-- ==== Sys2Proof/Machine/RallyOps.lean ====
section
/-! DEFINITION. Rally links and the HyperX fabric: flits, replay, credits, packets, routing, resequencing, injection and the units that
packets sink into (R292, R293, R348 to R380, R432; 10_rally_fabric_and_routing.md). -/

namespace Sys2Proof.Machine

/-! ### Packets (R359) -/

/-- DST. -/
def Pkt.dst (k : Pkt) : Nat := bits k.hdr 127 116
/-- SRC. -/
def Pkt.src (k : Pkt) : Nat := bits k.hdr 115 104
/-- CLS. -/
def Pkt.cls (k : Pkt) : Nat := bits k.hdr 103 101
/-- LOOSE. -/
def Pkt.loose (k : Pkt) : Bool := bitOn k.hdr 100
/-- ESC. -/
def Pkt.esc (k : Pkt) : Bool := bitOn k.hdr 99
/-- NMH. -/
def Pkt.nmh (k : Pkt) : Bool := bitOn k.hdr 98
/-- EPOCH. -/
def Pkt.epoch (k : Pkt) : Nat := bit k.hdr 97
/-- MC. -/
def Pkt.mc (k : Pkt) : Bool := bitOn k.hdr 96
/-- MCAXIS. -/
def Pkt.mcAxis (k : Pkt) : Nat := bits k.hdr 95 94
/-- LEN. -/
def Pkt.len (k : Pkt) : Nat := bits k.hdr 93 79
/-- TXN. -/
def Pkt.txn (k : Pkt) : Nat := bits k.hdr 78 64
/-- SEQ. -/
def Pkt.seq (k : Pkt) : Nat := bits k.hdr 63 48
/-- OPC. -/
def Pkt.opc (k : Pkt) : Nat := bits k.hdr 47 40
/-- ARG. -/
def Pkt.arg (k : Pkt) : Nat := bits k.hdr 39 0

/-- Credits a packet of a payload length costs (R357). -/
def creditCost (len : Nat) : Nat := if len = 0 then 1 else poolUnits ((poolFor len).getD 3)

/-- Flits a packet of a payload length takes (R359). -/
def flitCount (len : Nat) : Nat := ceilDiv (16 + len) 246

/-- The store class of a lane (R357). -/
def laneClass (l : Nat) : Nat := if l < 5 then 8 + l else 13

/-- The header uses no reserved encoding (R359, R362). -/
def Pkt.wellFormed (k : Pkt) : Bool :=
  decide (k.cls ≤ 4) && decide (k.mcAxis ≤ 2) && (k.mc || k.mcAxis == 0) && decide (k.len ≤ 16384) &&
  (decide (k.cls ≤ 1) || k.txn == 0) && (!k.loose || k.seq == 0) && (!k.loose || k.cls == 0 || k.cls == 2 || k.cls == 3)

/-! ### Links -/

/-- The Rally side of a port. -/
def State.link (s : State) (n : Nat) : Link := Sparse.get {} s.rly.links n
/-- The Rally side of a port replaced. -/
def State.setLink (n : Nat) (x : Link) (s : State) : State := { s with rly.links := Sparse.set {} s.rly.links n x }

/-- Link states (R385). -/
def lkDown : Nat := 0
/-- TRAINING. -/
def lkTraining : Nat := 1
/-- MISMATCH. -/
def lkMismatch : Nat := 2
/-- UP. -/
def lkUp : Nat := 3
/-- RETRAINING. -/
def lkRetraining : Nat := 4

/-- The port is in Rally mode and not stopped by COAST (R225, R348). -/
def State.rallyOn (s : State) (n : Nat) : Bool := s.portMode n == 2 && !s.clk.coast

/-- A port that a route entry may use (R369). -/
def State.linkUp (s : State) (n : Nat) : Bool := s.rallyOn n && (s.link n).st == lkUp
◇ ◇ ◇ ◇ ◇
◆ Aim of the exercise: The expected answer is a copy of each line in the records that holds the word "lkUp".

◆ Answer box:
def lkUp : Nat := 3
def State.linkUp (s : State) (n : Nat) : Bool := s.rallyOn n && (s.link n).st == lkUp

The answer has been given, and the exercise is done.